(Stored items)
========================================
/-- The judgement of the windows of a test: none for a pass, else kind, cause and wire (R240, R259). -/
def testJudge (w : WireTest) (stuck mapped attached detaching : Bool) : Option (Nat × Nat × Nat) :=
  let r1 := if mapped then w.b1 else w.a1
  let m2 := if mapped then w.a2 else w.b2
  let role := mapped.toNat
  let marker := 1 - role
  if w.a0 = winHIGH ∨ w.a0 ≠ winLOW then some (0x01, 0, 0)
  else if w.b0 ≠ winLOW then some (0x01, 0, 1)
  else if w.cl0 = winHIGH then some (0x01, 0, 2)
  else if r1 = winLOW then some (0x02, 0, role)
  else if m2 = winLOW then some (0x02, 0, marker)
  else if w.a1 = w.b1 ∧ w.a2 = w.b2 then some (0x04, 1, 3)
  else if w.cl1 ≠ winLOW ∧ w.cl2 = winLOW then some (0x04, if mapped then 3 else 2, 2)
  else if w.cl2 ≠ winLOW ∧ w.cl1 = winLOW then some (0x04, if mapped then 2 else 3, 2)
  else if w.cl0 ≠ winLOW ∨ stuck then some (0x10, 1, 2)
  else if attached ∧ m2 = winOPEN then some (0x08, 2, marker)
  else if detaching ∧ m2 = winMARKER then some (0x08, 1, role)
  else none

/-- The result of the windows of a test on port `p`: one that is detaching is no longer attached (R236, R240). -/
def testResult (t : Time) (c : Chip) (p : Nat) (detaching : Bool) (w : WireTest) : Option (Nat × Nat × Nat) :=
  testJudge w (clStuck t c p) (c.flag (F.CPp_STAT_MAPPED p)) (attached c p && !detaching) detaching

/-- A wiring fault is declared: FAULT, and its kind once while it is latched (R241). -/
def wireFault (t : Time) (p : Nat) (x : Nat × Nat × Nat) (c : Chip) : Chip :=
  let (kind, cause, wire) := x
  let latched := c.rd (F.CPp_STAT_FAULT p)
  let c := ((unmap p c).wr (F.CPp_STAT_ATT p) atFAULT).wr (F.CPp_STAT_FAULT p) (latched ||| kind)
  let c := modPort p (fun y => { y with bad := none, passAt := none, src := false, leaving := false, unfit := false }) c
  if latched &&& kind ≠ 0 then c else irq t 0x13 3 (raise t 0x0B kind (p + wire * 16 + cause * 256) c)

/-- A test passes: in FAULT, the second in a row with every wire at rest for CFGDB between clears it (R241). -/
def testPass (t : Time) (p : Nat) (c : Chip) : Chip :=
  let c := modPort p (fun y => { y with bad := none }) c
  if att c p = atFAULT ∧ !c.flag (F.CPp_STAT_HELD p) then
    match (port c p).passAt with
    | none => modPort p (fun y => { y with passAt := some t.tick }) c
    | some a =>
      let quiet := ((port c p).changes.head?.map fun x => decide (x.2 ≤ a)).getD true
        && decide (a + c.rd F.CPT_DB_CFGDB * 400000 ≤ t.tick)
      if quiet then enterUnattached t p (c.wr (F.CPp_STAT_FAULT p) 0)
      else modPort p (fun y => { y with passAt := some t.tick }) c
  else c

/-- WIRE_TEST_COMPLETE: the three steps are read and judged; a fault waits for its confirmation (R239, R240). -/
def testComplete (t : Time) (p : Nat) (w : WireTest) (c : Chip) : Chip :=
  if !(portOn c p && c.flag (F.CPp_DIAG_RUN p)) || decide (t.tick < (port c p).testAt + 240000) then c
  else
    let w := readTest c w
    let r := testResult t c p false w
    let c := diagShow p w r.isNone false c
    match r with
    | none => testPass t p c
    | some x => modPort p (fun y => { y with bad := some x, passAt := none }) c

/-- What the end of a debounce or of a test tells the policy: nothing, that the port has attached, or that it has left. -/
inductive WireEnd where
  | stays | joined | left
  deriving DecidableEq, Repr

/-- The waiting port attaches (R236). -/
def attachNow (t : Time) (p : Nat) (c : Chip) : Chip × WireEnd :=
  (irq t 0x13 0 (linkReset p (c.wr (F.CPp_STAT_ATT p) (attOfRole c p))), .joined)

/-- The port detaches: its unattached state, DETACH (R236). -/
def detachNow (t : Time) (p : Nat) (c : Chip) : Chip × WireEnd := (enterUnattached t p (irq t 0x13 1 (linkReset p c)), .left)

/-- WIRE_TEST_CONFIRM: the second test, 2 ms or more after the first, has run its 600 µs; the fault is declared when both agree (R239). When they do not, a port that waits
with its pattern attaches on a second test that passes, and a port that was about to detach does so (R236). -/
def testConfirm (t : Time) (p : Nat) (w : WireTest) (c : Chip) : Chip × WireEnd :=
  match (if portOn c p && !c.flag (F.CPp_STAT_SWAPHOLD p) && decide ((port c p).clk.badAt + 1040000 ≤ t.tick) then (port c p).bad
    else none) with
  | none => (c, .stays)
  | some x =>
    let leaving := (port c p).leaving
    let w := readTest c w
    let r := testResult t c p leaving w
    let c := diagShow p w r.isNone (r == some x) c
    if r = some x then (wireFault t p x c, .left)
    else
      let c := modPort p (fun y => { y with bad := none }) c
      if leaving then detachNow t p c
      else if r.isNone && (att c p == atWAITSRC || att c p == atWAITSNK) && fits c p then attachNow t p c
      else (c, .stays)

/-- ATTACH_DEBOUNCE_END, once the pattern has held for CFGDB, up to the policy: a sink with the swapped pattern maps itself; the test passes and the port attaches
(R234, R236). A port whose pattern does not fit returns to its unattached state. -/
def attachEnd (t : Time) (p : Nat) (w : WireTest) (c : Chip) : Chip × WireEnd :=
  if !(portOn c p && (att c p == atWAITSRC || att c p == atWAITSNK)) || c.flag (F.CPp_STAT_SWAPHOLD p)
      || decide (t.tick < (port c p).clk.patAt + 400000 * c.rd F.CPT_DB_CFGDB) then (c, .stays)
  else match seen c p with
    | .wait swapped =>
      let c := if swapped then irq t 0x13 2 ((c.wrB (F.CPp_STAT_MAPPED p) true).wrB (F.CPp_STAT_ORIENT p) true) else c
      let w := readTest c w
      let r := testResult t c p false w
      let c := diagShow p w r.isNone false c
      match r with
      | some x => (modPort p (fun y => { y with bad := some x }) c, .stays)
      | none => attachNow t p c
    | _ => (enterUnattached t p c, .stays)

/-- DETACH_DEBOUNCE_END up to the policy: the role wire has left SINK for DETDB, or no pattern has fitted for as long since a
release of SWAPHOLD (R236, R238); one test, then the unattached state, once a
fault that it shows is confirmed or not (R236, R239). -/
def detachEnd (t : Time) (p : Nat) (w : WireTest) (c : Chip) : Chip × WireEnd :=
  if portOn c p && attached c p && !c.flag (F.CPp_STAT_SWAPHOLD p) && (roleWin c p != winSINK || (port c p).unfit)
      && !(port c p).leaving && heldFor t (400000 * c.rd F.CPT_DB_DETDB) (port c p).clk.leftAt then
    let w := readTest c w
    let r := testResult t c p true w
    let c := diagShow p w r.isNone false c
    match r with
    | some x => (modPort p (fun y => { y with bad := some x, leaving := true }) c, .stays)
    | none => detachNow t p c
  else (c, .stays)

/-! ### Packets (R244–R256) -/

/-- A packet joins the transmit queue. -/
def pktSend (p ty : Nat) (objs : List Nat) (c : Chip) (mail : Bool := false) : Chip :=
  modPort p (fun x => { x with queue := x.queue ++ [⟨ty, objs, mail⟩] }) c

/-- The header of a packet with a MSGID (R248): the present power role is that of the terminations (R261, R280). -/
def header (c : Chip) (p id : Nat) (k : Pkt) : Nat :=
  k.objs.length * 4096 + id * 512 + (port c p).src.toNat * 256 + c.rd (F.CPp_CFG_TRUNK p) * 128 + 32 + k.ty

/-- The header of a packet that this end sends: SRESET with MSGID 0, any other with the transmit MSGID (R253). -/
def pktHeader (c : Chip) (p : Nat) (k : Pkt) : Nat := header c p (if k.ty = 0x08 then 0 else (port c p).tx) k

/-- The port drives CL: packets leave in an attached state of the acting chip only (R232, R258). -/
def linkUp (c : Chip) (p : Nat) : Bool := portOn c p && attached c p && !isStandby c

/-- CL has been idle for IFS after this end's sends and what it has received (R244). -/
def lineFree (t : Time) (c : Chip) (p : Nat) : Bool := decide ((port c p).clk.lineAt + 400 * c.rd F.CPT_LINK_IFS ≤ t.tick)

/-- The bits on CL have all been sent, 4 µs each (R242, R247). -/
def bitsSent (t : Time) (c : Chip) (p : Nat) : Bool := decide ((port c p).clk.txAt + 1600 * (port c p).out.length ≤ t.tick)

/-- PACKET_TRANSMIT_START: CL has been idle for IFS; the first queued packet starts, bit by bit (R244, R247). -/
def txPacket (t : Time) (p : Nat) (c : Chip) : Chip :=
  let x := port c p
  if linkUp c p && lineFree t c p && x.sending.isNone && x.waiting.isNone && !x.hr && !x.hrSending && !sealOnly c then
    match x.queue with
    | [] => c
    | k :: l => modPort p (fun y => { y with sending := some k, queue := l, out := packetBits (pktHeader c p k) k.objs }) c
  else c

/-- PACKET_TRANSMIT_END: the wire is brought low and the ACK wait starts (R243, R255). The answer is the packet sent, the
first time. -/
def txPacketEnd (t : Time) (p : Nat) (c : Chip) : Chip × Option Pkt :=
  match (if bitsSent t c p then (port c p).sending else none) with
  | none => (c, none)
  | some k => (modPort p (fun y => { y with sending := none, waiting := some k }) c, if (port c p).tries = 0 then some k else none)

/-- The MSGID goes on after an ACK or a failed send (R253). -/
def nextId (p : Nat) (k : Pkt) (c : Chip) : Chip :=
  modPort p (fun y => { y with waiting := none, sending := none, colls := 0, tries := 0, tx := if k.ty = 0x08 then 1 else (y.tx + 1) % 8 }) c

/-- SEND_FAILED: kind 0x40 with its cause, SENDFAIL (R255). -/
def sendFailed (t : Time) (p cause : Nat) (k : Pkt) (c : Chip) : Chip :=
  irq t 0x13 7 (raise t 0x0B 0x40 (p + cause * 256) (nextId p k (c.count (F.CPp_CNT_FAIL p))))

/-- COLLISION: stop, wait and send again; after NCOLL the send fails (R244). The answer is the packet that failed. -/
def collision (t : Time) (p : Nat) (c : Chip) : Chip × Option Pkt :=
  match (port c p).sending with
  | none => (c, none)
  | some k =>
    let c := modPort p (fun y => { y with sending := none, queue := k :: y.queue, colls := y.colls + 1 }) (c.count (F.CPp_CNT_COLL p))
    if c.rd F.CPT_LINK_NCOLL ≤ (port c p).colls then
      (sendFailed t p 2 k (modPort p (fun y => { y with queue := y.queue.drop 1 }) c), some k)
    else (c, none)

/-- ACK_TIMEOUT: ACKWAIT has passed; the packet is sent again, up to NRETRY times (R255). The answer is the packet that failed. -/
def ackTimeout (t : Time) (p : Nat) (c : Chip) : Chip × Option Pkt :=
  match (if (port c p).clk.waitAt + 4000 * c.rd F.CPT_LINK_ACKWAIT ≤ t.tick then (port c p).waiting else none) with
  | none => (c, none)
  | some k =>
    if (port c p).tries < c.rd F.CPT_LINK_NRETRY then
      (modPort p (fun y => { y with waiting := none, queue := k :: y.queue, tries := y.tries + 1 }) (c.count (F.CPp_CNT_RETRY p)), none)
    else (sendFailed t p 1 k c, some k)

/-- ACK_RECEIVED with a MSGID: it ends the wait it matches; any other is dropped (R254, R255). The answer is the packet
acknowledged. -/
def ackReceived (p id : Nat) (c : Chip) : Chip × Option Pkt :=
  match (if linkUp c p then (port c p).waiting else none) with
  | none => (c, none)
  | some k =>
    if id = (if k.ty = 0x08 then 0 else (port c p).tx) then (nextId p k (c.count (F.CPp_CNT2_TXOK p)), some k) else (c, none)

/-- ACK_SEND, 25 µs or more after the packet's ET (R254): the packet with the MSGID that it acknowledges (R253). -/
def ackSend (t : Time) (p : Nat) (c : Chip) : Chip :=
  match (if (port c p).clk.ackAt + 10000 ≤ t.tick then (port c p).ack else none) with
  | some id => modPort p (fun y => { y with ack := none, out := packetBits (header c p id { ty := 0x01 }) [] }) c
  | none => c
========================================
▸ **Exercise instructions**: Using the data above, restate word for word the lines from its opening line through the line that contains "else if w.cl2", and no more.

▸ **Exercise result**:
/-- The judgement of the windows of a test: none for a pass, else kind, cause and wire (R240, R259). -/
def testJudge (w : WireTest) (stuck mapped attached detaching : Bool) : Option (Nat × Nat × Nat) :=
  let r1 := if mapped then w.b1 else w.a1
  let m2 := if mapped then w.a2 else w.b2
  let role := mapped.toNat
  let marker := 1 - role
  if w.a0 = winHIGH ∨ w.a0 ≠ winLOW then some (0x01, 0, 0)
  else if w.b0 ≠ winLOW then some (0x01, 0, 1)
  else if w.cl0 = winHIGH then some (0x01, 0, 2)
  else if r1 = winLOW then some (0x02, 0, role)
  else if m2 = winLOW then some (0x02, 0, marker)
  else if w.a1 = w.b1 ∧ w.a2 = w.b2 then some (0x04, 1, 3)
  else if w.cl1 ≠ winLOW ∧ w.cl2 = winLOW then some (0x04, if mapped then 3 else 2, 2)
  else if w.cl2 ≠ winLOW ∧ w.cl1 = winLOW then some (0x04, if mapped then 2 else 3, 2)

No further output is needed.